Your Saturday Jeans: Are Amrita Shergill & Frida Kahlo Twinsies?

So the World Cup has kicked off in earnest, and apparently the citizenry in Kerala are feeling it fully as always. (Also how awesome that Iranian women got a chance after 40 years and endless protests to watch a football match in a stadium.) World Cup season always sees the Kerala countryside adorned with flex banners bearing photoshopped images of Messi, Ronaldo, Neymar, and Maradona in mundus, on elephants, and visiting local temples, but this year things have escalated even faster. It seems Kerala is now seeing a trendlet of World Cup themed weddings! Jobin and Irene from Thrissur had an Argentina-themed wedding, complete with a blue and white cake and decorations, because Jobin is apparently a huge Argentina fan. This article quotes Jobin, Jobin’s friends and Jobin’s wedding planner gushing about the wedding, while Irene seems suspiciously silent. Also in Thrissur, Monisha and Roshan had a WC-themed photoshoot that brought us this slightly uncomfortable visual:

The WC fever is not limited to India since a Russian lawmaker went to the extent of ‘warning’ Russian women from having sex with ‘other’ races although she denied being a nationalist. Another crazy way to make the best out of the World Cup can be learnt from Burger King which offered a ‘lifetime’ supply of its burgers to Russian women who would sleep with football players! I guess the WC-themed wedding photoshoot seems way better now.
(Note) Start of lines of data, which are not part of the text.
-- ==== Sys2Proof/Machine/Operands.lean ====
section
/-! DEFINITION. The datapath: bytes and integers to and from the least significant bits of carrier bytes
(spec/40_byte_ops.md R90, R91; spec/41_int_ops.md R110, R111), and the lanes of a group and of a LANE word
(spec/30_encoding.md R73; spec/20_memory.md R47). -/

namespace Sys2Proof.Machine

/-- Bit 0 of a carrier byte: the one payload bit it holds (R8). -/
def payloadBit (x : Byte) : Bool := x.getLsbD 0

/-- `(x & 0xFE) | zext_8(b)`: LSB substitution in one carrier byte (R90, R110). -/
def substituteLsb (x : Byte) (b : Bool) : Byte := (x &&& 0xFE#8) ||| (BitVec.ofBool b).setWidth 8

/-- Most-significant-bit-first substitution over `w` carrier bytes: byte `i` gets bit `w-1-i` of `v` (R11, R90, R110). -/
def packBits {w : Nat} (v : BitVec w) (carrier : Vector Byte w) : Vector Byte w :=
  Vector.ofFn fun i => substituteLsb carrier[i] (v.getLsbD (w - 1 - i))

/-- The bits of `w` carrier bytes: byte `i` gives bit `w-1-i` most significant bit first, bit `i` least significant
bit first (R11, R91, R111). -/
def unpackBits {w : Nat} (order : BitOrder) (carrier : Vector Byte w) : BitVec w :=
  match order with
  | .msbFirst => BitVec.ofFnLE fun j => payloadBit carrier[j.rev]
  | .lsbFirst => BitVec.ofFnLE fun j => payloadBit carrier[j]

/-- `pack8(b, c)` (R90). -/
def pack8 (b : Byte) (carrier : Vector Byte 8) : Vector Byte 8 := packBits b carrier

/-- `unpack8(c)` under a value of UNPACK_BYTE_ORDER (R91). -/
def unpack8 (order : BitOrder) (carrier : Vector Byte 8) : Byte := unpackBits order carrier

/-- `pack32(v, c)` (R110). -/
def pack32 (v : Word) (carrier : Vector Byte 32) : Vector Byte 32 := packBits v carrier

/-- `unpack32(c)`: most significant bit first whatever UNPACK_BYTE_ORDER is (R7, R111). -/
def unpack32 (carrier : Vector Byte 32) : Word := unpackBits .msbFirst carrier

/-- `rev8(b)[i] = b[7-i]` (R96). -/
def rev8 (b : Byte) : Byte := BitVec.ofFnLE fun i : Fin 8 => b.getLsbD (7 - i)

/-- The lanes of group `G`: `carrier[i]` is `L[8G+i]` (R73). -/
def groupLanes (g : LaneGroup) (lanes : Lanes) : Vector Byte 8 :=
  Vector.ofFn fun i : Fin 8 => lanes[8 * g.val + i.val]

/-- The lane file with the lanes of group `G` replaced, the others kept (R92). -/
def withGroupLanes (g : LaneGroup) (carrier : Vector Byte 8) (lanes : Lanes) : Lanes :=
  Vector.ofFn fun j : Fin 32 =>
    if j.val / 8 = g.val then carrier[j.val % 8]'(Nat.mod_lt _ (by decide)) else lanes[j]

/-- `L[4k+3] ++ L[4k+2] ++ L[4k+1] ++ L[4k]`: LANEk as a word, little-endian (R45, R47). -/
def laneWordOf (k : Fin 8) (lanes : Lanes) : Word :=
  lanes[4 * k.val + 3] ++ lanes[4 * k.val + 2] ++ lanes[4 * k.val + 1] ++ lanes[4 * k.val]

/-- The lane file after a write of `v` to LANEk: lane `4k+j` takes `v[8j+7:8j]` (R46, R47). -/
def withLaneWord (k : Fin 8) (v : Word) (lanes : Lanes) : Lanes :=
  Vector.ofFn fun i : Fin 32 =>
    if i.val / 4 = k.val then v.extractLsb' (8 * (i.val % 4)) 8 else lanes[i]

end Sys2Proof.Machine
end

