-- ==== Sys2Proof/Proofs/CommandFrames.lean ====
section
/-! SUPPORT. What a command leaves unchanged (spec/10_state.md R21, R22, R29). -/

namespace Sys2Proof.Machine

/-- No command writes a flag (R29). -/
theorem exec_keeps_flags (i : Instr) (s t : State) (h : exec i s = .next t) : t.err = s.err ∧ t.cause = s.cause := by
  obtain ⟨lanes, v, hx⟩ := exec_spec i s
  obtain rfl := Host.Outcome.next.inj (hx.symm.trans h)
  exact ⟨rfl, rfl⟩

/-- Substitution over carrier bytes keeps bits 7..1 of each (R97, R118). -/
@[simp] theorem getElem_packBits_and_upper {w : Nat} (v : BitVec w) (carrier : Vector Byte w) (i : Nat) (h : i < w) :
    (packBits v carrier)[i] &&& 0xFE#8 = carrier[i] &&& 0xFE#8 := by
  rw [getElem_packBits, substituteLsb_and_upper]

/-- Packing a byte into a group keeps bits 7..1 of every lane, inside the group and outside it. -/
theorem getElem_withGroupLanes_pack8_and_upper (g : LaneGroup) (b : Byte) (lanes : Lanes) (j : Nat) (h : j < 32) :
    (withGroupLanes g (pack8 b (groupLanes g lanes)) lanes)[j] &&& 0xFE#8 = lanes[j] &&& 0xFE#8 := by
  rw [getElem_withGroupLanes]
  split
  · have hj : 8 * g.val + j % 8 = j := by omega
    simp [pack8, hj]
  · rfl

/-- No command writes bits 7..1 of a lane (R21). -/
theorem exec_keeps_upper_lane_bits (i : Instr) (s t : State) (h : exec i s = .next t) (j : Fin 32) :
    t.lanes[j] &&& 0xFE#8 = s.lanes[j] &&& 0xFE#8 := by
  cases i with
  | nop =>
    obtain rfl := Host.Outcome.next.inj ((exec_nop s).symm.trans h)
    rfl
  | packByte g =>
    obtain rfl := Host.Outcome.next.inj ((exec_packByte g s).symm.trans h)
    rw [State.setGroup_lanes]
    exact getElem_withGroupLanes_pack8_and_upper g _ s.lanes j.val j.isLt
  | unpackByte g =>
    obtain rfl := Host.Outcome.next.inj ((exec_unpackByte g s).symm.trans h)
    rw [State.setValue_lanes]
  | packInt =>
    obtain rfl := Host.Outcome.next.inj ((exec_packInt s).symm.trans h)
    rw [State.setLanes_lanes]
    exact getElem_packBits_and_upper s.value s.lanes j.val j.isLt
  | unpackInt =>
    obtain rfl := Host.Outcome.next.inj ((exec_unpackInt s).symm.trans h)
    rw [State.setValue_lanes]

/-- NOP and the UNPACK commands write no lane (R21). -/
theorem exec_keeps_lanes (i : Instr) (s t : State) (h : exec i s = .next t)
    (hi : i = .nop ∨ i = .unpackInt ∨ ∃ g, i = .unpackByte g) : t.lanes = s.lanes := by
  obtain rfl | rfl | ⟨g, rfl⟩ := hi
  · obtain rfl := Host.Outcome.next.inj ((exec_nop s).symm.trans h)
    rfl
  · obtain rfl := Host.Outcome.next.inj ((exec_unpackInt s).symm.trans h)
    rw [State.setValue_lanes]
  · obtain rfl := Host.Outcome.next.inj ((exec_unpackByte g s).symm.trans h)
    rw [State.setValue_lanes]

/-- A command that changes VALUE is an UNPACK command (R22). -/
theorem unpack_of_exec_value_ne (i : Instr) (s t : State) (h : exec i s = .next t) (hv : t.value ≠ s.value) :
    i = .unpackInt ∨ ∃ g, i = .unpackByte g := by
  cases i with
  | unpackInt => exact .inl rfl
  | unpackByte g => exact .inr ⟨g, rfl⟩
  | nop =>
    obtain rfl := Host.Outcome.next.inj ((exec_nop s).symm.trans h)
    exact absurd rfl hv
  | packByte g =>
    obtain rfl := Host.Outcome.next.inj ((exec_packByte g s).symm.trans h)
    exact absurd (State.setGroup_value _ _ _) hv
  | packInt =>
    obtain rfl := Host.Outcome.next.inj ((exec_packInt s).symm.trans h)
    exact absurd (State.setLanes_value _ _) hv

end Sys2Proof.Machine
end

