-- ==== Sys2Proof/Proofs/ResetAndHazardClaims.lean ====
section
/-! The claims of spec/70_reset_and_hazards.md: packs of the two families over the same lanes, the service of every
defined access, and the values after reset. -/

namespace Sys2Proof.Machine

/-! ### Overlapping packs -/

/-- Packing an integer leaves no trace of a byte packed before (R175): each group is packed over again. -/
theorem pack32_packGroup (v : Word) (b : Byte) (g : LaneGroup) (lanes : Lanes) :
    pack32 v (packGroup g b lanes) = pack32 v lanes := by
  refine eq_of_groupLanes_eq _ _ fun g' => ?_
  rw [groupLanes_pack32, groupLanes_pack32, groupLanes_packGroup]
  split
  · exact packBits_packBits _ b (groupLanes g' lanes)
  · rfl

/-- Packing a byte into a group replaces the group's byte of the unpacked integer, and no other (R175). -/
theorem extractLsb'_unpack32_packGroup (b : Byte) (g g' : LaneGroup) (lanes : Lanes) :
    (unpack32 (packGroup g b lanes)).extractLsb' (24 - 8 * g'.val) 8
      = if g' = g then b else (unpack32 lanes).extractLsb' (24 - 8 * g'.val) 8 := by
  rw [extractLsb'_unpack32, extractLsb'_unpack32, groupLanes_packGroup]
  split
  · exact unpackBits_msbFirst_packBits b (groupLanes g' lanes)
  · rfl

/-- Settles O23: a byte is packed into the lanes of one group, and the packed integer unpacks to itself. -/
theorem overlappingPacksOverwrite : Obligations.OverlappingPacksOverwrite := by
  refine ⟨pack32_packGroup, fun v b g g' lanes => (extractLsb'_unpack32_packGroup b g g' (pack32 v lanes)).trans ?_⟩
  rw [unpack32, pack32, unpackBits_msbFirst_packBits]

/-! ### Every defined access is served -/

/-- Settles O43, by induction on the steps for the first part and on the host's events for the second. -/
theorem everyDefinedAccessIsServed : Obligations.EveryDefinedAccessIsServed :=
  fun s hs => ⟨fun k => exists_run_of_wellDriven k s hs, run_serves_every_event s.requests s hs rfl⟩

/-! ### Reset -/

/-- Settles O37: the step serves the reset, and the host's two queues are the model's own, which reset keeps (log
entries 2 and 5). -/
theorem resetPutsEveryRegisterAtItsValue : Obligations.ResetPutsEveryRegisterAtItsValue := by
  intro s rest
  refine ⟨({ s with requests := rest } : State).resetBlock, step_of_cons _ .reset rest rfl, fun j => ?_,
    State.resetBlock_value _, State.resetBlock_err _, State.resetBlock_cause _, State.resetBlock_requests _,
    State.resetBlock_replies _⟩
  rw [State.resetBlock_lanes]
  exact Vector.getElem_replicate j.isLt

end Sys2Proof.Machine
end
By the way, the new wedding shoots gave us even more uncomfortable flashbacks to Malayalam serial actor Meghna Vincent’s pre-wedding video from May 2017, which featured her running up to a football and kicking it into her future husband’s, erm, Netherlands.

We along with Meghna Vincent’s husband Don Tomy are still recovering from that pre-wedding video. We’re also recovering from the most enthusiastic online celebration of Fathers Day that we remember seeing in recent times, with every person on our social media timelines sharing pictures of themselves and their fathers or substitute fathers, and every media organisation we subscribe to blasting us with Father’s Day themed think pieces, literary reviews, listicles, and rounds. Even Cheryl Strayed of Wild & Dear Sugar fame succumbed and tweeted, “A shot of love to those of you whose hearts hurt on days like this. I won’t list the categories. You know who you are. I’m one of you too (in the shit-for-a-dad category). I feel you humming in my bones. You made it this far. That’s a lot. Take my hand…”While we look forward to that here’s our current favourite: Crime Reads’ round-up of eight of the worst fathers in modern suspense.

Author Cheryl Strayed

Guess who else has been thinking about parenting? Imran Khan. Well, perhaps “thinking” is too dignified a word to call his latest gem. Did you know that Imran Khan believes that feminism has destroyed motherhood? This week, he said, “Children learn from their mothers. Mother tongue comes from mother. […] I disagree with the feminism movement that has degraded the role of a mother.”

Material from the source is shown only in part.